Varios vasos de los llamados “old fashion” fueron colocados en el borde de la barra y empezó a efectuarse la celebración, el rito, de elaborar las bebidas en el sacrosanto espacio donde los componentes se mezclan al amparo de la menta fresca, auspiciados por el movimiento uniforme de ambas manos para conseguir la perfección del llamado, por unos, “menjul” y, por otros, “menyul”, aunque suene igual.
El familiar llegó y sorbió del popote corto, disfrutó y exclamó como todos los primerizos en visitar La Ópera: “¿cómo lo hacen, qué lleva?”.
La charla llevó a hojear alguna de las páginas de “El Vino” de Dominé. La base del menyul no es el ron, como muchos lo piensan, es el jerez Tío Pepe (perteneciente a la Colección Fino de González Byass), un vino seco de uva palomino, que se utiliza para darle un toque de color y dulzor a la bebida y el cual es emblemático de Jerez, de Andalucía y, por supuesto, de España.
Dominé escribe sobre él: “[se trata de un] vino muy seco y pálido, madurado con flor, que es preferible disfrutar en los seis meses posteriores al embotellado; tiene aromas de levadura y almendra; se sirve frío como aperitivo o para acompañar tapas y platos de pescado; una vez abierto, se conserva poco tiempo… es interesante solo como variedad principal de la manzanilla y el jerez. Prefiere los suelos secos y cálidos de Andalucía, en especial las tierras de albariza alrededor de Jerez…”.
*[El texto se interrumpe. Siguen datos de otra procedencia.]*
/-- CENSUS of a newer epoch, on a device that is not the root, takes the address and hop count offered, notes the neighbour's address and goes to
the next port in UP with the next address, or is answered at once by CENRET to the parent. CENSUS of no newer epoch on a port that is not the
parent's is answered as a non-tree link. CENRET of the port under exploration, in this epoch, records the child's range, or the non-tree link and
its peer, and CENSUS goes to the next port; every other CENRET changes nothing. CENDONE of this epoch, on a device that has sent its CENRET, makes
address, hop count, parent, upstream port and destination table take effect and goes on along the tree; every other CENDONE changes nothing (R409,
R410, R412, R414, R418). -/
def Obligations.CensusOfADevice : Prop :=
  (∀ (s : State) (p : Nat) (k : Packet), p < 4 → s.isRoot = false → gives (.census p k) s fun u =>
    let n := (k.payload.getD 0 0).toNat
    let hop := (k.payload.getD 1 0).toNat
    let mine := (s.net.census.map (·.epoch)).getD s.epoch
    let run : CensusRun := { epoch := k.epoch, since := s.time.now, newAddr := if n ≤ 62 then n else 0, newHop := hop + 1, parent := p, next := n + 1 }
    (newerEpoch k.epoch mine = true → u.on Reg.TRL_RT_STAT_CENRUN = true ∧ u.f (Reg.TRL_RT_PSTAT_PEER p) = k.src % 64 ∧
      s.only u [Reg.TRL_RT_STAT_CENRUN, Reg.TRL_RT_PSTAT_PEER p] [.net] ∧
      (∀ q rest, ((List.range 4).filter (· != p)).dropWhile (fun q => !s.portUp q) = q :: rest →
        u.net = { s.net with census := some { run with ports := rest, probe := some (q, n + 1, s.time.now), lastSend := s.time.now },
                             txq := s.net.txq ++ [⟨q, 0, ⟨1, 0, s.addr, k.epoch, 0, 0, [BitVec.ofNat 8 (n + 1), BitVec.ofNat 8 (hop + 1)]⟩⟩] }) ∧
      (((List.range 4).filter (· != p)).dropWhile (fun q => !s.portUp q) = [] → ∃ c : Packet, u.net = { s.net with census := some { run with sent := some c }, txq := s.net.txq ++ [⟨p, 0, c⟩] } ∧
        c.type = 2 ∧ c.epoch = k.epoch ∧ c.payload.take 4 = [BitVec.ofNat 8 (n + 1), 0, 0, 0] ∧ c.payload.length = 20)) ∧
    (newerEpoch k.epoch mine = false → s.net.census = none ∨ (∃ r, s.net.census = some r ∧ p ≠ r.parent) →
      s.only u [] [.net] ∧
      u.net = { s.net with txq := s.net.txq ++ [⟨p, 0, ⟨2, 0, s.addr, k.epoch, 0, 0, [k.payload.getD 0 0, 1, 0, 0]⟩⟩] })) ∧
  (∀ (s : State) (p : Nat) (k : Packet), p < 4 → gives (.cenret p k) s fun u =>
    (s.net.census = none ∨ (∃ r, s.net.census = some r ∧ (r.probe = none ∨ k.epoch ≠ r.epoch ∨ ∀ x, r.probe = some x → x.1 ≠ p)) → u = s.toBlock) ∧
    (∀ r first t q rest, s.net.census = some r → r.probe = some (p, first, t) → k.epoch = r.epoch → r.ports.dropWhile (fun q => !s.portUp q) = q :: rest →
      let n := (k.payload.getD 0 0).toNat
      (k.payload.getD 1 0 = 0 → s.only u [] [.net] ∧
        u.net = { s.net with
          census := some { r with next := n, ranges := r.ranges ++ [(p, first, n - 1)], records := r.records ++ fillParent r.newAddr (k.payload.drop 4),
                                  ports := rest, probe := some (q, n, s.time.now), lastSend := s.time.now },
          txq := s.net.txq ++ [⟨q, 0, ⟨1, 0, s.addr, r.epoch, 0, 0, [BitVec.ofNat 8 n, BitVec.ofNat 8 r.newHop]⟩⟩] }) ∧
      (k.payload.getD 1 0 ≠ 0 → u.f (Reg.TRL_RT_PSTAT_PEER p) = k.src % 64 ∧ s.only u [Reg.TRL_RT_PSTAT_PEER p] [.net] ∧
        u.net = { s.net with
          census := some { r with nonTree := r.nonTree ++ [p], ports := rest, probe := some (q, r.next, s.time.now), lastSend := s.time.now },
          txq := s.net.txq ++ [⟨q, 0, ⟨1, 0, s.addr, r.epoch, 0, 0, [BitVec.ofNat 8 r.next, BitVec.ofNat 8 r.newHop]⟩⟩] }))) ∧
  (∀ (s : State) (p : Nat) (k : Packet), p < 4 → gives (.cendone p k) s fun u =>
    (s.net.census = none ∨ (∃ r, s.net.census = some r ∧ (k.epoch ≠ r.epoch ∨ r.sent = none ∨ r.done = true)) → u = s.toBlock) ∧
    (∀ r, s.net.census = some r → k.epoch = r.epoch → r.sent.isSome = true → r.done = false →
      u.addr = r.newAddr % 64 ∧ u.f Reg.TRL_RT_STAT_HOP = r.newHop % 64 ∧ u.epoch = r.epoch % 256 ∧ u.f Reg.TRL_RT_STAT_PARENT = r.parent % 4 ∧
      u.on Reg.TRL_RT_STAT_PV = true ∧ u.on Reg.TRL_RT_STAT_CENRUN = false ∧ u.net.census = some { r with done := true } ∧
      u.on Reg.TRL_GLB_STAT_UPV = true ∧ u.f Reg.TRL_GLB_STAT_UPPORT = r.parent % 4 ∧
      (s.addr ≠ r.newAddr → u.on (rtEvt 2) = true) ∧
      (∀ d, 1 ≤ d → d ≤ 62 → u.on (Reg.TRL_RT_DEST_VIA d) = decide (d ≠ r.newAddr) ∧ u.on (Reg.TRL_RT_DEST_LOCAL d) = decide (d = r.newAddr) ∧
        (d ≠ r.newAddr → (∀ x, x ∈ r.ranges → d < x.2.1 ∨ x.2.2 < d) → u.f (Reg.TRL_RT_DEST_PORT d) = r.parent % 4)) ∧
      u.net.txq = s.net.txq ++ (u.treePorts.filter (· ≠ p)).map (fun q => ⟨q, packetClass k.type, k⟩) ∧
      s.within u (fun a => a = Reg.TRL_RT_EVT ∨ a = Reg.TRL_RT_STAT ∨ a = Reg.TRL_GLB_STAT ∨ (∃ d, 1 ≤ d ∧ d ≤ 62 ∧ a = Reg.TRL_RT_DEST d) ∨
        ∃ q, q < 4 ∧ (a = Reg.TRL_RT_PSTAT q ∨ a = Reg.TRL_LSTAT q)) [.net]))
Las anécdotas empezaron a contarse mientras un plato con pata de res en escabeche era colocado en la mesa por el otro nieto, Manuel Montecinos, y un “palillero” se sumaba a la oferta.
Efectivamente, dijo Zalacaín, el Fino es un jerez con poca vida (“no sabe viajar”, se decía antes de él) y una vez abierta una botella el proceso de oxidación es muy rápido, de ahí que la mayoría de los bares y restaurantes poblanos no lo usen, sin embargo, en La Ópera no hay un menyul sin su buena porción de Tío Pepe, el ícono de la bodega jerezana fundada por don Manuel María González Ángel en 1835 en el centro del Triángulo de Jerez (formado por Sanlucar de Barrameda, el Puerto de Santa María y Jerez de la Frontera).
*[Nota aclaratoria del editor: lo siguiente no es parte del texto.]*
/-! ## `modImg` changes `img` alone -/

@[simp] theorem Block.modImg_regs (s : Block) (h : Img → Img) : (s.modImg h).regs = s.regs := rfl
@[simp] theorem Block.modImg_time (s : Block) (h : Img → Img) : (s.modImg h).time = s.time := rfl
@[simp] theorem Block.modImg_freeK (s : Block) (h : Img → Img) : (s.modImg h).freeK = s.freeK := rfl
@[simp] theorem Block.modImg_host (s : Block) (h : Img → Img) : (s.modImg h).host = s.host := rfl
@[simp] theorem Block.modImg_ledger (s : Block) (h : Img → Img) : (s.modImg h).ledger = s.ledger := rfl
@[simp] theorem Block.modImg_core (s : Block) (h : Img → Img) : (s.modImg h).core = s.core := rfl
@[simp] theorem Block.modImg_cells (s : Block) (h : Img → Img) : (s.modImg h).cells = s.cells := rfl
@[simp] theorem Block.modImg_ports (s : Block) (h : Img → Img) : (s.modImg h).ports = s.ports := rfl
@[simp] theorem Block.modImg_chains (s : Block) (h : Img → Img) : (s.modImg h).chains = s.chains := rfl
@[simp] theorem Block.modImg_dir (s : Block) (h : Img → Img) : (s.modImg h).dir = s.dir := rfl
@[simp] theorem Block.modImg_graph (s : Block) (h : Img → Img) : (s.modImg h).graph = s.graph := rfl
@[simp] theorem Block.modImg_sap (s : Block) (h : Img → Img) : (s.modImg h).sap = s.sap := rfl
@[simp] theorem Block.modImg_spk (s : Block) (h : Img → Img) : (s.modImg h).spk = s.spk := rfl
@[simp] theorem Block.modImg_csc (s : Block) (h : Img → Img) : (s.modImg h).csc = s.csc := rfl
@[simp] theorem Block.modImg_clk (s : Block) (h : Img → Img) : (s.modImg h).clk = s.clk := rfl
@[simp] theorem Block.modImg_net (s : Block) (h : Img → Img) : (s.modImg h).net = s.net := rfl
@[simp] theorem Block.modImg_mem (s : Block) (h : Img → Img) : (s.modImg h).mem = s.mem := rfl
@[simp] theorem Block.modImg_pwr (s : Block) (h : Img → Img) : (s.modImg h).pwr = s.pwr := rfl
@[simp] theorem Block.modImg_lsn (s : Block) (h : Img → Img) : (s.modImg h).lsn = s.lsn := rfl
@[simp] theorem Block.modImg_bst (s : Block) (h : Img → Img) : (s.modImg h).bst = s.bst := rfl
@[simp] theorem Block.modImg_otp (s : Block) (h : Img → Img) : (s.modImg h).otp = s.otp := rfl
@[simp] theorem Block.modImg_word (s : Block) (h : Img → Img) (b : Nat) : (s.modImg h).word b = s.word b := rfl
@[simp] theorem Block.modImg_f (s : Block) (h : Img → Img) (x : Fld) : (s.modImg h).f x = s.f x := rfl
@[simp] theorem Block.modImg_on (s : Block) (h : Img → Img) (x : Fld) : (s.modImg h).on x = s.on x := rfl

/-! ## `modLoad` changes `img` alone -/

@[simp] theorem Block.modLoad_regs (s : Block) (h : Load → Load) : (s.modLoad h).regs = s.regs := rfl
@[simp] theorem Block.modLoad_time (s : Block) (h : Load → Load) : (s.modLoad h).time = s.time := rfl
@[simp] theorem Block.modLoad_freeK (s : Block) (h : Load → Load) : (s.modLoad h).freeK = s.freeK := rfl
@[simp] theorem Block.modLoad_host (s : Block) (h : Load → Load) : (s.modLoad h).host = s.host := rfl
@[simp] theorem Block.modLoad_ledger (s : Block) (h : Load → Load) : (s.modLoad h).ledger = s.ledger := rfl
@[simp] theorem Block.modLoad_core (s : Block) (h : Load → Load) : (s.modLoad h).core = s.core := rfl
@[simp] theorem Block.modLoad_cells (s : Block) (h : Load → Load) : (s.modLoad h).cells = s.cells := rfl
@[simp] theorem Block.modLoad_ports (s : Block) (h : Load → Load) : (s.modLoad h).ports = s.ports := rfl
@[simp] theorem Block.modLoad_chains (s : Block) (h : Load → Load) : (s.modLoad h).chains = s.chains := rfl
@[simp] theorem Block.modLoad_dir (s : Block) (h : Load → Load) : (s.modLoad h).dir = s.dir := rfl
@[simp] theorem Block.modLoad_graph (s : Block) (h : Load → Load) : (s.modLoad h).graph = s.graph := rfl
@[simp] theorem Block.modLoad_sap (s : Block) (h : Load → Load) : (s.modLoad h).sap = s.sap := rfl
@[simp] theorem Block.modLoad_spk (s : Block) (h : Load → Load) : (s.modLoad h).spk = s.spk := rfl
@[simp] theorem Block.modLoad_csc (s : Block) (h : Load → Load) : (s.modLoad h).csc = s.csc := rfl
@[simp] theorem Block.modLoad_clk (s : Block) (h : Load → Load) : (s.modLoad h).clk = s.clk := rfl
@[simp] theorem Block.modLoad_net (s : Block) (h : Load → Load) : (s.modLoad h).net = s.net := rfl
@[simp] theorem Block.modLoad_mem (s : Block) (h : Load → Load) : (s.modLoad h).mem = s.mem := rfl
@[simp] theorem Block.modLoad_pwr (s : Block) (h : Load → Load) : (s.modLoad h).pwr = s.pwr := rfl
@[simp] theorem Block.modLoad_lsn (s : Block) (h : Load → Load) : (s.modLoad h).lsn = s.lsn := rfl
@[simp] theorem Block.modLoad_bst (s : Block) (h : Load → Load) : (s.modLoad h).bst = s.bst := rfl
@[simp] theorem Block.modLoad_otp (s : Block) (h : Load → Load) : (s.modLoad h).otp = s.otp := rfl
@[simp] theorem Block.modLoad_word (s : Block) (h : Load → Load) (b : Nat) : (s.modLoad h).word b = s.word b := rfl
@[simp] theorem Block.modLoad_f (s : Block) (h : Load → Load) (x : Fld) : (s.modLoad h).f x = s.f x := rfl
@[simp] theorem Block.modLoad_on (s : Block) (h : Load → Load) (x : Fld) : (s.modLoad h).on x = s.on x := rfl
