@[simp] theorem Block.settle_time (s : Block) : s.settle.time = s.time := by simp [Block.settle]
@[simp] theorem Block.settle_freeK (s : Block) : s.settle.freeK = s.freeK := by simp [Block.settle]
@[simp] theorem Block.settle_ledger (s : Block) : s.settle.ledger = s.ledger := by simp [Block.settle]
@[simp] theorem Block.settle_core (s : Block) : s.settle.core = s.core := by simp [Block.settle]
@[simp] theorem Block.settle_cells (s : Block) : s.settle.cells = s.cells := by simp [Block.settle]
@[simp] theorem Block.settle_ports (s : Block) : s.settle.ports = s.ports := by simp [Block.settle]
@[simp] theorem Block.settle_chains (s : Block) : s.settle.chains = s.chains := by simp [Block.settle]
@[simp] theorem Block.settle_dir (s : Block) : s.settle.dir = s.dir := by simp [Block.settle]
@[simp] theorem Block.settle_graph (s : Block) : s.settle.graph = s.graph := by simp [Block.settle]
@[simp] theorem Block.settle_sap (s : Block) : s.settle.sap = s.sap := by simp [Block.settle]
@[simp] theorem Block.settle_spk (s : Block) : s.settle.spk = s.spk := by simp [Block.settle]
@[simp] theorem Block.settle_csc (s : Block) : s.settle.csc = s.csc := by simp [Block.settle]
@[simp] theorem Block.settle_clk (s : Block) : s.settle.clk = s.clk := by simp [Block.settle]
@[simp] theorem Block.settle_mem (s : Block) : s.settle.mem = s.mem := by simp [Block.settle]
@[simp] theorem Block.settle_img (s : Block) : s.settle.img = s.img := by simp [Block.settle]
@[simp] theorem Block.settle_pwr (s : Block) : s.settle.pwr = s.pwr := by simp [Block.settle]
@[simp] theorem Block.settle_lsn (s : Block) : s.settle.lsn = s.lsn := by simp [Block.settle]
@[simp] theorem Block.settle_bst (s : Block) : s.settle.bst = s.bst := by simp [Block.settle]
@[simp] theorem Block.settle_otp (s : Block) : s.settle.otp = s.otp := by simp [Block.settle]

theorem Block.bump_word_other (s : Block) (x : Fld) {a : Nat} (h : a ≠ x.addr) : (s.bump x).word a = s.word a := by
  unfold Block.bump
  split
  · exact Block.word_put_other s x _ h
  · rfl

/-- Every register but the count of assertions reads as before. -/
theorem Block.settle_word (s : Block) {a : Nat} (h : a ≠ Reg.IRQ_CNT) : s.settle.word a = s.word a := by
  have e : s.settle.word a = s.irqSettle.word a := by simp only [Block.settle, Block.word, Block.noteSettle_regs]
  rw [e]
  simp only [Block.irqSettle, Block.onlyIf]
  split
  · exact Block.bump_word_other s _ h
  · rfl

/-- Every field of another register reads as before. -/
theorem Block.settle_f (s : Block) (x : Fld) (h : x.addr ≠ Reg.IRQ_CNT) : s.settle.f x = s.f x := by
  simp [Block.f, Block.settle_word s h]

theorem Block.settle_on (s : Block) (x : Fld) (h : x.addr ≠ Reg.IRQ_CNT) : s.settle.on x = s.on x := by
  simp [Block.on, Block.settle_f s x h]

theorem Block.send_net_ports (s : Block) (k : Packet) : (s.send k).net.ports = s.net.ports :=
  Block.send_keeps (·.net.ports) (fun _ _ _ => rfl) s k

/-- The packets that a port has sent, and everything of the network but the packets that wait, stay. -/
theorem Block.settle_net_keeps {β : Type} (π : Net → β) (h : ∀ n q, π { n with txq := q } = π n) (s : Block) : π s.settle.net = π s.net := by
  have hs : ∀ (s : Block) (k : Packet), π (s.send k).net = π s.net :=
    Block.send_keeps (fun s => π s.net) (fun s p k => h s.net _)
  have e : π s.settle.net = π s.irqSettle.net := by
    simp only [Block.settle, Block.noteSettle]
    split
    · split
      · rfl
      · simp only [Block.sendNote]; exact hs _ _
    · rfl
  rw [e, Block.irqSettle_net]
Don Manuel aprendió a hacer vinos de jerez con el procedimiento de “flor” en soleras y criaderos gracias a su tío materno, José Ángel y Vargas, quien se ganó la confianza del propietario y recibió un espacio en la bodega, donde, en una de las botas, se escribió “Solera del tío Pepe”, como cariñosamente le decía don Manuel. La historia y la calidad del producto hicieron su tarea y el famosísimo Tío Pepe se convirtió en un emblema de Andalucía y de España a partir del 1844. Durante décadas, la plaza de la Puerta del Sol en Madrid fue el escenario de la botella y el nombre de Tío Pepe.
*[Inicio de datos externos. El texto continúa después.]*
-- ==== Sys2Proof/Laws/Records.lean ====
section
/-! SUPPORT. Laws of the hidden records: a record reads as last changed, a change of one leaves the others alone, and a store to a register leaves
them all alone. -/

namespace Sys2Proof.Machine

/-- The value at a key after the value at a key is rewritten. -/
theorem Tab.get_upd {α : Type} [DecidableEq α] (d : Nat → α) (t : Tab α) (j k : Nat) (f : α → α) :
    Tab.get d (Tab.upd d t k f) j = if j = k then f (Tab.get d t k) else Tab.get d t j := by
  simp [Tab.upd, Tab.get_set]


/-! ## `cell` -/

@[simp] theorem Block.cell_modCell_self (s : Block) (k : Nat) (h : CellSt → CellSt) : (s.modCell k h).cell k = h (s.cell k) :=
  (Tab.get_upd _ _ k k h).trans (if_pos rfl)
theorem Block.cell_modCell_other (s : Block) {j k : Nat} (h : CellSt → CellSt) (hj : j ≠ k) : (s.modCell k h).cell j = s.cell j :=
  (Tab.get_upd _ _ j k h).trans (if_neg hj)
theorem Block.cell_congr {s t : Block} (h : t.cells = s.cells) (k : Nat) : t.cell k = s.cell k := by unfold Block.cell; rw [h]
@[simp] theorem Block.cell_setW (s : Block) (a : Nat) (w : Word) (k : Nat) : (s.setW a w).cell k = s.cell k := rfl
@[simp] theorem Block.cell_put (s : Block) (x : Fld) (v k : Nat) : (s.put x v).cell k = s.cell k := rfl
@[simp] theorem Block.cell_putInt (s : Block) (x : Fld) (v : Int) (k : Nat) : (s.putInt x v).cell k = s.cell k := rfl
@[simp] theorem Block.cell_putB (s : Block) (x : Fld) (b : Bool) (k : Nat) : (s.putB x b).cell k = s.cell k := rfl
@[simp] theorem Block.cell_raise (s : Block) (x : Fld) (k : Nat) : (s.raise x).cell k = s.cell k := rfl
@[simp] theorem Block.cell_bumpWrap (s : Block) (x : Fld) (k : Nat) : (s.bumpWrap x).cell k = s.cell k := rfl
@[simp] theorem Block.cell_bump (s : Block) (x : Fld) (k : Nat) : (s.bump x).cell k = s.cell k := Block.cell_congr (Block.bump_cells s x) k

/-! ## `grp` -/

@[simp] theorem Block.grp_modGrp_self (s : Block) (k : Nat) (h : GroupSt → GroupSt) : (s.modGrp k h).grp k = h (s.grp k) :=
  (Tab.get_upd _ _ k k h).trans (if_pos rfl)
theorem Block.grp_modGrp_other (s : Block) {j k : Nat} (h : GroupSt → GroupSt) (hj : j ≠ k) : (s.modGrp k h).grp j = s.grp j :=
  (Tab.get_upd _ _ j k h).trans (if_neg hj)
theorem Block.grp_congr {s t : Block} (h : t.cells = s.cells) (k : Nat) : t.grp k = s.grp k := by unfold Block.grp; rw [h]
@[simp] theorem Block.grp_setW (s : Block) (a : Nat) (w : Word) (k : Nat) : (s.setW a w).grp k = s.grp k := rfl
@[simp] theorem Block.grp_put (s : Block) (x : Fld) (v k : Nat) : (s.put x v).grp k = s.grp k := rfl
@[simp] theorem Block.grp_putInt (s : Block) (x : Fld) (v : Int) (k : Nat) : (s.putInt x v).grp k = s.grp k := rfl
@[simp] theorem Block.grp_putB (s : Block) (x : Fld) (b : Bool) (k : Nat) : (s.putB x b).grp k = s.grp k := rfl
@[simp] theorem Block.grp_raise (s : Block) (x : Fld) (k : Nat) : (s.raise x).grp k = s.grp k := rfl
@[simp] theorem Block.grp_bumpWrap (s : Block) (x : Fld) (k : Nat) : (s.bumpWrap x).grp k = s.grp k := rfl
@[simp] theorem Block.grp_bump (s : Block) (x : Fld) (k : Nat) : (s.bump x).grp k = s.grp k := Block.grp_congr (Block.bump_cells s x) k

/-! ## `out` -/

@[simp] theorem Block.out_modOut_self (s : Block) (k : Nat) (h : OutSt → OutSt) : (s.modOut k h).out k = h (s.out k) :=
  (Tab.get_upd _ _ k k h).trans (if_pos rfl)
theorem Block.out_modOut_other (s : Block) {j k : Nat} (h : OutSt → OutSt) (hj : j ≠ k) : (s.modOut k h).out j = s.out j :=
  (Tab.get_upd _ _ j k h).trans (if_neg hj)
theorem Block.out_congr {s t : Block} (h : t.ports = s.ports) (k : Nat) : t.out k = s.out k := by unfold Block.out; rw [h]
@[simp] theorem Block.out_setW (s : Block) (a : Nat) (w : Word) (k : Nat) : (s.setW a w).out k = s.out k := rfl
@[simp] theorem Block.out_put (s : Block) (x : Fld) (v k : Nat) : (s.put x v).out k = s.out k := rfl
@[simp] theorem Block.out_putInt (s : Block) (x : Fld) (v : Int) (k : Nat) : (s.putInt x v).out k = s.out k := rfl
@[simp] theorem Block.out_putB (s : Block) (x : Fld) (b : Bool) (k : Nat) : (s.putB x b).out k = s.out k := rfl
@[simp] theorem Block.out_raise (s : Block) (x : Fld) (k : Nat) : (s.raise x).out k = s.out k := rfl
@[simp] theorem Block.out_bumpWrap (s : Block) (x : Fld) (k : Nat) : (s.bumpWrap x).out k = s.out k := rfl
@[simp] theorem Block.out_bump (s : Block) (x : Fld) (k : Nat) : (s.bump x).out k = s.out k := Block.out_congr (Block.bump_ports s x) k

/-! ## `inp` -/

@[simp] theorem Block.inp_modIn_self (s : Block) (k : Nat) (h : InSt → InSt) : (s.modIn k h).inp k = h (s.inp k) :=
  (Tab.get_upd _ _ k k h).trans (if_pos rfl)
theorem Block.inp_modIn_other (s : Block) {j k : Nat} (h : InSt → InSt) (hj : j ≠ k) : (s.modIn k h).inp j = s.inp j :=
  (Tab.get_upd _ _ j k h).trans (if_neg hj)
theorem Block.inp_congr {s t : Block} (h : t.ports = s.ports) (k : Nat) : t.inp k = s.inp k := by unfold Block.inp; rw [h]
@[simp] theorem Block.inp_setW (s : Block) (a : Nat) (w : Word) (k : Nat) : (s.setW a w).inp k = s.inp k := rfl
@[simp] theorem Block.inp_put (s : Block) (x : Fld) (v k : Nat) : (s.put x v).inp k = s.inp k := rfl
@[simp] theorem Block.inp_putInt (s : Block) (x : Fld) (v : Int) (k : Nat) : (s.putInt x v).inp k = s.inp k := rfl
@[simp] theorem Block.inp_putB (s : Block) (x : Fld) (b : Bool) (k : Nat) : (s.putB x b).inp k = s.inp k := rfl
@[simp] theorem Block.inp_raise (s : Block) (x : Fld) (k : Nat) : (s.raise x).inp k = s.inp k := rfl
@[simp] theorem Block.inp_bumpWrap (s : Block) (x : Fld) (k : Nat) : (s.bumpWrap x).inp k = s.inp k := rfl
@[simp] theorem Block.inp_bump (s : Block) (x : Fld) (k : Nat) : (s.bump x).inp k = s.inp k := Block.inp_congr (Block.bump_ports s x) k

/-! ## `biasSt` -/

@[simp] theorem Block.biasSt_modBias_self (s : Block) (k : Nat) (h : BiasSt → BiasSt) : (s.modBias k h).biasSt k = h (s.biasSt k) :=
  (Tab.get_upd _ _ k k h).trans (if_pos rfl)
theorem Block.biasSt_modBias_other (s : Block) {j k : Nat} (h : BiasSt → BiasSt) (hj : j ≠ k) : (s.modBias k h).biasSt j = s.biasSt j :=
  (Tab.get_upd _ _ j k h).trans (if_neg hj)
theorem Block.biasSt_congr {s t : Block} (h : t.ports = s.ports) (k : Nat) : t.biasSt k = s.biasSt k := by unfold Block.biasSt; rw [h]
@[simp] theorem Block.biasSt_setW (s : Block) (a : Nat) (w : Word) (k : Nat) : (s.setW a w).biasSt k = s.biasSt k := rfl
@[simp] theorem Block.biasSt_put (s : Block) (x : Fld) (v k : Nat) : (s.put x v).biasSt k = s.biasSt k := rfl
@[simp] theorem Block.biasSt_putInt (s : Block) (x : Fld) (v : Int) (k : Nat) : (s.putInt x v).biasSt k = s.biasSt k := rfl
@[simp] theorem Block.biasSt_putB (s : Block) (x : Fld) (b : Bool) (k : Nat) : (s.putB x b).biasSt k = s.biasSt k := rfl
@[simp] theorem Block.biasSt_raise (s : Block) (x : Fld) (k : Nat) : (s.raise x).biasSt k = s.biasSt k := rfl
@[simp] theorem Block.biasSt_bumpWrap (s : Block) (x : Fld) (k : Nat) : (s.bumpWrap x).biasSt k = s.biasSt k := rfl
@[simp] theorem Block.biasSt_bump (s : Block) (x : Fld) (k : Nat) : (s.bump x).biasSt k = s.biasSt k := Block.biasSt_congr (Block.bump_ports s x) k

/-! ## `jack` -/

@[simp] theorem Block.jack_modJack_self (s : Block) (k : Nat) (h : JackSt → JackSt) : (s.modJack k h).jack k = h (s.jack k) :=
  (Tab.get_upd _ _ k k h).trans (if_pos rfl)
theorem Block.jack_modJack_other (s : Block) {j k : Nat} (h : JackSt → JackSt) (hj : j ≠ k) : (s.modJack k h).jack j = s.jack j :=
  (Tab.get_upd _ _ j k h).trans (if_neg hj)
theorem Block.jack_congr {s t : Block} (h : t.ports = s.ports) (k : Nat) : t.jack k = s.jack k := by unfold Block.jack; rw [h]
@[simp] theorem Block.jack_setW (s : Block) (a : Nat) (w : Word) (k : Nat) : (s.setW a w).jack k = s.jack k := rfl
@[simp] theorem Block.jack_put (s : Block) (x : Fld) (v k : Nat) : (s.put x v).jack k = s.jack k := rfl
@[simp] theorem Block.jack_putInt (s : Block) (x : Fld) (v : Int) (k : Nat) : (s.putInt x v).jack k = s.jack k := rfl
@[simp] theorem Block.jack_putB (s : Block) (x : Fld) (b : Bool) (k : Nat) : (s.putB x b).jack k = s.jack k := rfl
@[simp] theorem Block.jack_raise (s : Block) (x : Fld) (k : Nat) : (s.raise x).jack k = s.jack k := rfl
@[simp] theorem Block.jack_bumpWrap (s : Block) (x : Fld) (k : Nat) : (s.bumpWrap x).jack k = s.jack k := rfl
@[simp] theorem Block.jack_bump (s : Block) (x : Fld) (k : Nat) : (s.bump x).jack k = s.jack k := Block.jack_congr (Block.bump_ports s x) k

/-! ## `dout` -/

@[simp] theorem Block.dout_modDout_self (s : Block) (k : Nat) (h : DirOut → DirOut) : (s.modDout k h).dout k = h (s.dout k) :=
  (Tab.get_upd _ _ k k h).trans (if_pos rfl)
theorem Block.dout_modDout_other (s : Block) {j k : Nat} (h : DirOut → DirOut) (hj : j ≠ k) : (s.modDout k h).dout j = s.dout j :=
  (Tab.get_upd _ _ j k h).trans (if_neg hj)
theorem Block.dout_congr {s t : Block} (h : t.dir = s.dir) (k : Nat) : t.dout k = s.dout k := by unfold Block.dout; rw [h]
@[simp] theorem Block.dout_setW (s : Block) (a : Nat) (w : Word) (k : Nat) : (s.setW a w).dout k = s.dout k := rfl
@[simp] theorem Block.dout_put (s : Block) (x : Fld) (v k : Nat) : (s.put x v).dout k = s.dout k := rfl
@[simp] theorem Block.dout_putInt (s : Block) (x : Fld) (v : Int) (k : Nat) : (s.putInt x v).dout k = s.dout k := rfl
@[simp] theorem Block.dout_putB (s : Block) (x : Fld) (b : Bool) (k : Nat) : (s.putB x b).dout k = s.dout k := rfl
@[simp] theorem Block.dout_raise (s : Block) (x : Fld) (k : Nat) : (s.raise x).dout k = s.dout k := rfl
@[simp] theorem Block.dout_bumpWrap (s : Block) (x : Fld) (k : Nat) : (s.bumpWrap x).dout k = s.dout k := rfl
@[simp] theorem Block.dout_bump (s : Block) (x : Fld) (k : Nat) : (s.bump x).dout k = s.dout k := Block.dout_congr (Block.bump_dir s x) k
La charla continuó mientras llegaba el segundo menyul a la mesa y la charla de los vecinos se contagiaba. Una pareja de turistas se animó a preguntar cuáles eran los menyules originales. Y los clientes habituales voltearon con caras descompuestas, esa era una verdadera grosería, un atrevimiento. Solo los menyules de La Ópera, de la familia Montecinos, son reconocidos como originales y auténticos por los poblanos.
Y así fue como Zalacaín se enteró del proceso de imitación de la bebida con toques estrambóticos, bajo el amparo de escenarios modernos y donde los precios superan los tres dígitos. Hoteles exclusivos y bares improvisados han pretendido copiar y ofrecer los “auténticos menyules”, donde la palomino no siempre está presente en las proporciones necesarias, ni tampoco el azúcar morena, ni los toques a gotas de licores, la presión de la mano, etcétera; no es un asunto muy fácil, dijo Zalacaín a su pariente: No basta con saber la receta, es el método, la calidad de los ingredientes y, por supuesto, el ambiente de La Ópera, los cuales son requisitos indispensables, como antes en las corridas de toros, donde los hombres fumaban habanos de seis toros y las mujeres sabían mover el abanico.